The website will have some main topics..Topics will be added regularly. In response to these topics I want users to be able to post comments/opinions and discuss the topic. I want to have full control as an admin over these discussions with the ability to delete any posts. I also want to eventually add something in to keep profanity from being able to be posted. The discussion board will only be based off the topic and the users shouldn't have any control of being able to start a new discussion thread. The discussion board doesn't need any fancy features... All the users need to be able to do is post text and possibly links.

I know some basic PHP and MySQL. I also have the drive, motivation, and time to learn what I need to for this.

So basically what I need to learn is
How to create the database of users and allow sign-up, login
How to build the discussion board with my full control over it

Do you have any suggestion or know of any tutorials that can help me out?

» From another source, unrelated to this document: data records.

-- ==== Sys2Proof/Tests/Slice0.lean ====
section
/-!
SUPPORT. Tests. Refused ill-formed terms; the figures of the manual's worked route (chapter 13) and of its other worked
examples; and, for every statement with hypotheses, a concrete state that meets them (`witness_<statement>`).
-/
namespace Sys2Proof.Tests

open Sys2Proof.Machine

set_option Elab.async false

/-! ### Ill-formed commands are refused -/

theorem test_illformed_count : Instr.wellFormed (.pollFlags .unit 0) = false := by decide
theorem test_illformed_unknown : Instr.wellFormed (.unknownCommandFrame .dock 0) = false := by decide
theorem test_illformed_status : Instr.wellFormed (.readPortStatus .dock 0) = false := by decide
theorem test_illformed_result : Instr.wellFormed (.readResult .dock 0) = false := by decide
theorem test_illformed_cancel : Instr.wellFormed (.cancel .unit 0) = false := by decide
theorem test_illformed_port_reset : Instr.wellFormed (.portReset .unit 0) = false := by decide
theorem test_illformed_move : Instr.wellFormed (.move .unit (List.replicate 13 0 ++ [0x01])) = false := by decide
theorem test_illformed_trial : Instr.wellFormed (.moveTrial .unit (List.replicate 14 0)) = false := by decide
theorem test_illformed_set_class : Instr.wellFormed (.setClass .unit [0x02, 0x01]) = false := by decide
theorem test_illformed_unset : Instr.wellFormed (.setClassUnset .unit [0x02, 0x00]) = false := by decide
theorem test_illformed_cut : Instr.wellFormed (.mainPowerReturn (some 5)) = false := by decide
theorem test_wellformed_cut : Instr.wellFormed (.mainPowerReturn (some 4)) = true := by decide

/-! ### The route of chapter 13 -/

/-- Class 1, chilled meat, and class 2, chilled dairy (section 13.1). -/
def meat : ClassLimits :=
  { upper := 40, hard := 100, low := some { lower := -15, floor := -25 }, warmBudget := 4000, coldBudget := 2000,
    watchPercent := 50, tolerance := 1200 }
def dairy : ClassLimits :=
  { upper := 50, hard := 120, low := some { lower := -10, floor := -30 }, warmBudget := 6000, coldBudget := 3000,
    watchPercent := 50, tolerance := 1800 }

/-- Compartments 1 and 2 (section 13.1). -/
def front : Compartment :=
  { settings := { active := true, simulant := true, air := true, airOffset := 0, holdLimit := 2, doorLimit := 300,
                  ceiling := 80, shieldBase := 2, recoveryLength := 1 }
    defrost := .normal, shieldLeft := 0, recoveryLeft := 0, doorOpen := false, openings := 6, doorDeadline := none
    lastGood := some 42, held := 0, keptSource := some .simulant
    snapshot := some { reading := .simulant 42, span := 5, doorOpen := false, shielded := false, takenAt := 7200 }
    ceilingInForce := 80 }
def rear : Compartment :=
  { settings := { active := true, simulant := true, air := false, airOffset := 0, holdLimit := 2, doorLimit := 300,
                  ceiling := 60, shieldBase := 1, recoveryLength := 1 }
    defrost := .normal, shieldLeft := 0, recoveryLeft := 0, doorOpen := false, openings := 4, doorDeadline := none
    lastGood := some 30, held := 0, keptSource := some .simulant
    snapshot := some { reading := .simulant 30, span := 5, doorOpen := false, shielded := false, takenAt := 7200 }
    ceilingInForce := 60 }

/-- The part at 7,200, its table empty (section 13.1). -/
def route : State :=
  { State.reset with
    clock := 7200, unitId := 4606, classes := put (put (Vector.replicate 8 none) 1 (some meat)) 2 (some dairy)
    comps := put (put State.reset.comps 0 front) 1 rear
    scanner := { State.reset.scanner with tag := 20, nextTick := some 7230 } }

/-- A as admitted at 7,200 (section 13.2); its ID is 30h 39h after zeros. -/
def recordA : Record :=
  { id := 12345, cls := 2, comp := 0, admittedAt := 7200, warm := 0, cold := 0, excursion := 0, blind := 0
    peakHigh := none, peakLow := none, lapses := 0, verdict := .intact, cause := .nothing, carriedCause := none
    carriedFrom := none, custody := .aboard { doorStored := 0, doorBase := 6, tag := 20 } }

/-- A in the offer queue. -/
def offeredA : Record := { recordA with custody := .offered { doorStored := 0, doorBase := 6, tag := 20 } 7460 }

/-- A as the close step finds it at 7,495 (section 13.5). -/
def recordAtClose : Record :=
  { recordA with
    warm := 235, excursion := 60, peakHigh := some 86, peakLow := some 40, lapses := 1
    custody := .offered { doorStored := 0, doorBase := 6, tag := 29 } 8080 }

/-- What A's close step read: the clock, compartment 1 with 8 openings, the scan period. -/
def closeInputs : StepInputs :=
  { now := 7495, comps := put route.comps 0 { front with openings := 8 }, tag := 29, period := 5, offerTimeout := 600 }

/-- A's closed fields. -/
def closedA : ClosedFields :=
  ClosedFields.withCheck
    (closingFields closeInputs 4606 90001 dairy recordAtClose { doorStored := 0, doorBase := 6, tag := 29 }) recordAtClose

/-- A CLOSED, its statement unread. -/
def recordClosed : Record := { recordAtClose with custody := .closed closedA }

/-- A record in slot 0 of the route, with its counts. -/
def holding (r : Record) : State :=
  { route with
    slots := put route.slots 0 (some r)
    useCount := if r.live.isSome then put route.useCount r.cls 1 else route.useCount
    occupancy := if r.live.isSome then put route.occupancy r.comp 1 else route.occupancy
    offers := match r.custody with
      | .offered _ d => [{ slot := 0, deadline := d }]
      | _ => [] }

/-- A step in progress. -/
def performing (w : StepWork) (s : State) : State :=
  { s with engine := some { work := w, inputs := s.inputs, discarded := false } }

/-- A port's step in progress, its port WORKING. -/
def atWork (p : PortId) (cmd : PortCommand) (s : State) : State :=
  (performing (.port p cmd) s).setPhase p (.working cmd)

/-- A frame open on a port. -/
def opened (p : PortId) (code : Byte) (capture : Capture) (s : State) : State :=
  s.setPort p { s.port p with frame := some { code := code, capture := capture } }

/-- The state after a command. -/
def after (c : Instr) (s : State) : State :=
  match exec c s with
  | .next t => t
  | _ => s

theorem test_admission_answer :
    ((after (.admitStep .unit .ends) (atWork .unit (.admitFresh 12345 2 1) route)).port .unit).phase
      = .result { code := .ok, command := 0x10, data := [0, 0, 0] } := by decide +kernel

theorem test_admitted_record :
    (after (.admitStep .unit .ends) (atWork .unit (.admitFresh 12345 2 1) route)).slots[(0 : SlotNo)] = some recordA := by
  decide +kernel

/-- Scan 22 over A: +61 with the door open, ew 11, charge 55, excursion 30 (section 13.3). -/
theorem test_scan_22 :
    let n : Snapshot := { reading := .simulant 61, span := 5, doorOpen := true, shielded := false, takenAt := 7260 }
    let r := (recordA.charge { doorStored := 0, doorBase := 6, tag := 21 } dairy 80 n 22).1
    r.warm = 55 ∧ r.excursion = 30 ∧ r.peakHigh = some 61 ∧ r.verdict = .intact := by decide

/-- Scans 23 and 24: +74 under the shield adds nothing; +86 lies above the ceiling and is charged in full. -/
theorem test_scan_23_and_24 :
    let n (t : Int) : Snapshot :=
      { reading := .simulant t, span := 5, doorOpen := false, shielded := true, takenAt := 7290 }
    let r := { recordA with warm := 55, excursion := 30 }
    (r.charge { doorStored := 0, doorBase := 6, tag := 22 } dairy 80 (n 74) 23).1.warm = 55
      ∧ (r.charge { doorStored := 0, doorBase := 6, tag := 23 } dairy 80 (n 86) 24).1.warm = 235 := by decide

/-- Scan 24: the last shielded snapshot of compartment 1 raises SHIELD_SPENT_1; probe 2 failing, compartment 2 falls from
SIMULANT to HELD and raises HELD_2. -/
theorem test_scan_24_flags :
    ({ front with defrost := .defrost, shieldLeft := 1 }).formFlags 0 (some 86) none = BitVec.twoPow 38 4
      ∧ ({ rear with lastGood := some 36 }).formFlags 1 none none = BitVec.twoPow 38 9
      ∧ (({ rear with lastGood := some 36 }).form none none 5 7320).held = 1 := by decide

/-- Scan 25: the recovery countdown brings compartment 1 to NORMAL. -/
theorem test_scan_25 :
    (({ front with defrost := .recovery, recoveryLeft := 1 }).form (some 48) none 5 7350).defrost = .normal := by decide

/-- B against compartment 1's +45: 25 more, W 925, still WATCH with cause CARRIED (section 13.4). -/
theorem test_charge_of_b :
    let b : Record :=
      { recordA with
        cls := 1, warm := 900, excursion := 600, blind := 300, peakHigh := some 46, peakLow := some 20
        verdict := .watch, cause := .carried, carriedCause := some .watchWarm, carriedFrom := some 3012 }
    let n : Snapshot := { reading := .simulant 45, span := 5, doorOpen := false, shielded := false, takenAt := 7380 }
    let r := (b.charge { doorStored := 13, doorBase := 7, tag := 25 } meat 80 n 26).1
    r.warm = 925 ∧ r.excursion = 630 ∧ r.verdict = .watch ∧ r.cause = .carried := by decide

/-- B's admission: 900 × 100 is below 50 × 4,000, and the carried WATCH stands with cause CARRIED (section 13.2). -/
theorem test_carried_admission :
    let b := judgeCarried .watch (presentedCause .watch 1) (budgetTests meat 900 0) { recordA with warm := 900 }
    b.verdict = .watch ∧ b.cause = .carried ∧ b.carriedCause = some .watchWarm := by decide

/-- The fold of B's door exposures: 12 + (5 − 4) = 13 (section 13.4). -/
theorem test_door_fold : doorExposures 5 { doorStored := 12, doorBase := 4, tag := 25 } = 13 := by decide

/-- The statement of A carries check word 64,373, and CONFIRM answers slot 0, INTACT, NONE and FB75h (section 13.5). -/
theorem test_check_word_of_a : closedA.checkWord = 64373 := by decide +kernel

theorem test_confirm_answer :
    (confirmAnswer 0 recordAtClose closedA).data = [0, 0, 0, 0xFB, 0x75] := by decide +kernel

/-- The words of A's statement named in section 13.5. -/
theorem test_words_of_a :
    let b := closedStatement recordClosed closedA
    natAt 0 2 b = 256 ∧ natAt 14 2 b = 12345 ∧ natAt 16 2 b = 4606 ∧ natAt 22 2 b = 24465 ∧ natAt 24 2 b = 513
      ∧ natAt 30 2 b = 65526 ∧ natAt 44 2 b = 235 ∧ natAt 58 2 b = 86 ∧ natAt 62 2 b = 2 ∧ natAt 64 2 b = 261
      ∧ natAt 68 2 b = 7200 ∧ natAt 72 2 b = 7495 := by decide +kernel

Thank you in advance for all your help.

Jesdisciple
06-03-2009, 06:36 PM
For tutorials, just Google the technical terms involved... like registration and sessions(link) (http://us.php.net/manual/en/intro.session.php), and especially PHP and/or MySQL (depending on which part you're looking for). You don't want to omit "PHP" and get an ASP tutorial, for example.

Registration requires a 'users' table, which at its simplest only contains, for each user, a user id (primary and unique), username (unique), password, and email (unique). phpMyAdmin is a great tool for setting this up.

Logging in requires sessions (http://us.php.net/manual/en/intro.session.php) and the same database.

For the forum, you'll need 'topics' and 'posts' tables. In each post's entry, identify its topic and position (e.g., the second post would have position 1), and index both fields for efficiency. Note that I've never done this before, so this is just how my first try would be.

Obviously, anything beyond the core forum features (e.g., private messaging, search) will probably require more tables.